-- PROVIDED ENTRIES follows --
/-- Settles O47: every instruction ends in a state that follows its policy, and it has one outcome. -/
theorem programCounterPolicies : Obligations.ProgramCounterPolicies := by
  unfold Obligations.ProgramCounterPolicies
  intro i s t h
  obtain ⟨u, hu, hpc⟩ := exec_followsPolicy i s
  obtain rfl : u = t := Host.Outcome.next.inj (hu.symm.trans h)
  exact hpc

end Sys2Proof.Machine
end

section
/-! PROOFS. The control-flow instructions (spec 41_control_flow): jumps, call and the register skips. -/

namespace Sys2Proof.Machine

open Sys2Proof.Safety

variable {s : State}

/-! ## Jumps -/

/-- The sum of jump-with-offset is at most 0x10FE, so it does not wrap (41_control_flow R143). -/
theorem toNat_zextAddr_add_zextByte (nnn : Addr) (b : Byte) :
    (zextAddr nnn + zextByte b).toNat = nnn.toNat + b.toNat := by
  have hsum : nnn.toNat + b.toNat < 2 ^ 16 := by omega
  rw [BitVec.toNat_add, toNat_zextAddr, toNat_zextByte, Nat.mod_eq_of_lt hsum]

/-- Settles O18: both instructions are one `jumpTo`, whose target as a number is the unmasked one. -/
theorem jumpsWriteTheirTargetUnmasked : Obligations.JumpsWriteTheirTargetUnmasked := by
  unfold Obligations.JumpsWriteTheirTargetUnmasked
  intro nnn s
  exact ⟨⟨_, rfl, toNat_zextAddr nnn, onlyRegs_jumpTo s _⟩,
    ⟨_, rfl, toNat_zextAddr_add_zextByte nnn (s.reg 0), onlyRegs_jumpTo s _⟩⟩

/-! ## Call -/

/-- The entry at the old `SP` is the pushed one and every other is as it was (10_state R29). -/
theorem State.getElem_stack_set (s : State) (a : Word) (h : s.sp.val < 16) (k : Fin 16) :
    (s.stack.set s.sp.val a h)[k] = if k.val = s.sp.val then a else s.stack[k] := by
  simp only [Fin.getElem_fin, Vector.getElem_set, eq_comm]

theorem onlyStack_set (s : State) (pc : Word) (stack : Vector Word 16) (sp : Fin 17) :
    OnlyStack s { s with pc := pc, stack := stack, sp := sp } :=
  ⟨fun _ _ => rfl, rfl, fun _ => rfl, fun _ _ => rfl, rfl, sameTimers_refl s, rfl, rfl, sameHostSide_refl s⟩

/-- Settles O19: with room a call is one push and a jump, and with 16 entries in use it is the fault. -/
theorem callPushesTheReturnAddress : Obligations.CallPushesTheReturnAddress := by
  unfold Obligations.CallPushesTheReturnAddress
  refine fun nnn s => ⟨fun hroom => ?_, fun hfull => ?_⟩
  · exact ⟨_, exec_callNnn_of_room nnn hroom, toNat_zextAddr nnn, rfl, s.getElem_stack_set _ hroom,
      onlyStack_set s _ _ _⟩
  · rw [TakesFault, ← zextAddr_eq_ofNat]
    exact exec_callNnn_of_full nnn (Fin.ext hfull)

/-! ## Register skips -/

/-- An instruction that is one `skipIf` on a condition adds 4 or 2 to `PC` by it and writes nothing else
(40_step_cycle R130). -/
theorem exec_skipIf_spec {i : Instr} {c : Prop} [Decidable c] (h : exec i s = .next (s.skipIf (decide c))) :
    ∃ t, exec i s = .next t ∧ t.pc = (if c then s.pc + 4 else s.pc + 2) ∧ OnlyRegs [] s t := by
  refine ⟨_, h, ?_, onlyRegs_skipIf s _⟩
  simp only [State.skipIf_pc, decide_eq_true_eq]

/-- Settles O22: each of the four is one `skipIf` on its own condition. -/
theorem registerSkipsAddFourOrTwo : Obligations.RegisterSkipsAddFourOrTwo := by
  unfold Obligations.RegisterSkipsAddFourOrTwo
  exact fun x y nn s =>
    ⟨exec_skipIf_spec rfl, exec_skipIf_spec rfl, exec_skipIf_spec rfl, exec_skipIf_spec rfl⟩

end Sys2Proof.Machine
end

section
/-! PROOFS. Control flow over every step (41_control_flow R140, 10_state R25): the call stack holds return addresses,
and `PC` is at most 0x10FE. -/

namespace Sys2Proof.Machine

open Sys2Proof.Safety

/-- What a call at a fetchable address pushes: an even value in 0x0002 to 0x1000 (41_control_flow R140). -/
def IsReturnAddress (a : Word) : Prop := a.toNat % 2 = 0 ∧ 2 ≤ a.toNat ∧ a.toNat ≤ 0x1000

/-- Every entry of the call stack in use is a return address. -/
def StackSound (s : State) : Prop := ∀ k : Fin 16, k.val < s.sp.val → IsReturnAddress s.stack[k]

theorem controlSound_iff (s : State) : ControlSound s ↔ StackSound s ∧ s.pc.toNat ≤ 0x10FE := Iff.rfl

variable {i : Instr} {s t : State}

/-! ## The call stack -/

theorem isReturnAddress_pc_add_two (h : Fetchable s.pc) : IsReturnAddress (s.pc + 2) := by
  obtain ⟨hle, heven⟩ := h
  have hnext : (s.pc + 2).toNat = s.pc.toNat + 2 := by bv_omega
  rw [IsReturnAddress, hnext]
  omega

/-- Fewer entries in use of the same stack are sound with the rest. -/
theorem stackSound_of_sp_le (hs : StackSound s) (hstack : t.stack = s.stack) (hsp : t.sp.val ≤ s.sp.val) :
    StackSound t := by
  intro k hk
  rw [hstack]
  exact hs k (hk.trans_le hsp)

theorem stackSound_of_sameStack (hs : StackSound s) (h : SameStack s t) : StackSound t := by
  obtain ⟨hsp, hstack⟩ := h
  exact stackSound_of_sp_le hs hstack (Fin.le_of_eq hsp)

/-- A return gives up the top entry, or faults (41_control_flow R140). -/
theorem stackSound_of_exec_ret (hs : StackSound s) (h : exec .ret s = .next t) : StackSound t := by
  by_cases hsp : s.sp = 0
  · cases (exec_ret_of_empty hsp).symm.trans h
    exact hs
  · cases (exec_ret_of_nonempty (Fin.val_ne_zero_iff.mpr hsp)).symm.trans h
    exact stackSound_of_sp_le hs rfl (Nat.sub_le _ 1)

/-- A call adds the address after itself to the entries, or faults (41_control_flow R142). -/
theorem stackSound_of_exec_callNnn (hs : StackSound s) (hpc : Fetchable s.pc) {nnn : Addr}
    (h : exec (.callNnn nnn) s = .next t) : StackSound t := by
  by_cases hfull : s.sp = 16
  · cases (exec_callNnn_of_full nnn hfull).symm.trans h
    exact hs
  · have hroom := s.sp_lt_of_ne hfull
    cases (exec_callNnn_of_room nnn hroom).symm.trans h
    intro k (hk : k.val < s.sp.val + 1)
    rw [s.getElem_stack_set _ hroom]
    split
    · exact isReturnAddress_pc_add_two hpc
    · exact hs k (by omega)

/-- Call and return alone write the call stack (10_state R28, R29). -/
theorem stackSound_of_exec (hs : StackSound s) (hpc : Fetchable s.pc) (h : exec i s = .next t) :
    StackSound t := by
  cases effect_of_exec h with
  | pushed nnn stack sp pc hi =>
    subst hi
    exact stackSound_of_exec_callNnn hs hpc h
  | popped sp pc hi =>
    subst hi
    exact stackSound_of_exec_ret hs h
  | _ => exact hs

/-! ## The program counter -/

/-- The popped entry is in use when the stack is not empty. -/
theorem isReturnAddress_pcAfter_ret (hs : StackSound s) (hsp : s.sp ≠ 0) : IsReturnAddress (pcAfter .ret s) := by
  have hval := Fin.val_ne_zero_iff.mpr hsp
  have hlt : s.sp.val - 1 < s.stack.toList.length := by rw [Vector.length_toList]; omega
  rw [pcAfter, List.getD_eq_getElem _ _ hlt, Vector.getElem_toList]
  exact hs ⟨s.sp.val - 1, by omega⟩ (Nat.sub_one_lt hval)

theorem toNat_ite_le {n : Nat} {a b : Word} (c : Prop) [Decidable c] (ha : a.toNat ≤ n) (hb : b.toNat ≤ n) :
    (if c then a else b).toNat ≤ n := by
  split
  · exact ha
  · exact hb

/-- The largest `PC` is that of a jump-with-offset from 0xFFF by 0xFF (10_state R25). -/
theorem toNat_pcAfter_le (hs : StackSound s) (hpc : Fetchable s.pc) (hf : faultOf i s = none) :
    (pcAfter i s).toNat ≤ 0x10FE := by
  obtain ⟨hle, -⟩ := hpc
  have hstay : s.pc.toNat ≤ 0x10FE := by omega
  have hnext : (s.pc + 2).toNat ≤ 0x10FE := by bv_omega
  have hskip : (s.pc + 4).toNat ≤ 0x10FE := by bv_omega
  cases i with
  | ret =>
    have hsp : s.sp ≠ 0 := fun h => Option.some_ne_none _ ((if_pos h).symm.trans hf)
    obtain ⟨-, -, hpop⟩ := isReturnAddress_pcAfter_ret hs hsp
    omega
  | jpNnn nnn | callNnn nnn =>
    rw [pcAfter, ← zextAddr_eq_ofNat, toNat_zextAddr]
    omega
  | jpV0Nnn nnn =>
    rw [← pcAfter_jpV0Nnn, toNat_zextAddr_add_zextByte]
    omega
  | seVxNn | seVxVy | skpVx => exact toNat_ite_le _ hskip hnext
  | sneVxNn | sneVxVy | sknpVx => exact toNat_ite_le _ hnext hskip
  | ldVxK => exact toNat_ite_le _ hnext hstay
  | _ => exact hnext

/-! ## Every step -/

theorem controlSound_of_exec (hs : ControlSound s) (hpc : Fetchable s.pc) (h : exec i s = .next t) :
    ControlSound t := by
  obtain ⟨hstack, hle⟩ := (controlSound_iff s).mp hs
  refine (controlSound_iff t).mpr ⟨stackSound_of_exec hstack hpc h, ?_⟩
  rw [programCounterPolicies i s t h]
  split
  case isTrue hf => exact toNat_pcAfter_le hstack hpc hf
  case isFalse => exact hle

/-- The host's turn writes neither the call stack nor `PC` (10_state R39 to R45). -/
theorem controlSound_hostTurn (hs : ControlSound s) : ControlSound s.hostTurn := by
  obtain ⟨hstack, hle⟩ := (controlSound_iff s).mp hs
  exact ⟨stackSound_of_sameStack hstack ⟨s.hostTurn_sp, s.hostTurn_stack⟩, by rwa [State.hostTurn_pc]⟩

/-- Settles O50: outside the instruction a step writes neither the stack nor `PC`, and an instruction begun at a
fetchable address keeps both in bounds. -/
theorem stepKeepsReturnAddressesSound : Obligations.StepKeepsReturnAddressesSound := by
  unfold Obligations.StepKeepsReturnAddressesSound
  intro s t hs h
  have hturn : ControlSound s.hostTurn := controlSound_hostTurn hs
  have hbegin : ControlSound s.hostTurn.beginStep := hturn
  obtain ⟨-, e⟩ | ⟨-, -, e⟩ | ⟨-, -, -, e⟩ | ⟨-, hle, heven, e⟩ := step_cases s
  · cases e.symm.trans h
    exact hturn
  · cases e.symm.trans h
    exact hbegin
  · cases e.symm.trans h
    exact hbegin
  · have hpc : Fetchable s.hostTurn.beginStep.pc := by
      rw [State.beginStep_pc, State.hostTurn_pc]
      exact ⟨hle, heven⟩
    exact controlSound_of_exec hbegin hpc (e.symm.trans h)

end Sys2Proof.Machine
end

section
/-! PROOFS. Loads, arithmetic, logic, shifts and random (spec 42_load_alu): what one register write and one write of a
result and a flag leave, and the results and flags as numbers. -/

namespace Sys2Proof.Machine

open Sys2Proof.Safety

variable {s : State} {i : Instr} {x : RegIdx} {b : Byte} {p : Byte → Prop}

/-! ## The two shapes of next state -/

/-- An instruction that is one register write, of a byte with the property, meets its specification. -/
theorem writesReg_of_exec (h : exec i s = .next (s.setReg x b).advance) (hp : p b) : WritesReg i s x p := by
  refine ⟨_, h, ?_, rfl, onlyRegs_setReg s x b⟩
  rwa [State.advance_reg, State.reg_setReg_same]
-- PROVIDED ENTRIES concluded --
◆ EXERCISE DETAILS:
The line with "## Jumps -/" is the last to include; transcribe exactly every line from the top of the material above down to it.

◆ EXPECTED ANSWER:
/-- Settles O47: every instruction ends in a state that follows its policy, and it has one outcome. -/
theorem programCounterPolicies : Obligations.ProgramCounterPolicies := by
  unfold Obligations.ProgramCounterPolicies
  intro i s t h
  obtain ⟨u, hu, hpc⟩ := exec_followsPolicy i s
  obtain rfl : u = t := Host.Outcome.next.inj (hu.symm.trans h)
  exact hpc

end Sys2Proof.Machine
end

section
/-! PROOFS. The control-flow instructions (spec 41_control_flow): jumps, call and the register skips. -/

namespace Sys2Proof.Machine

open Sys2Proof.Safety

variable {s : State}

/-! ## Jumps -/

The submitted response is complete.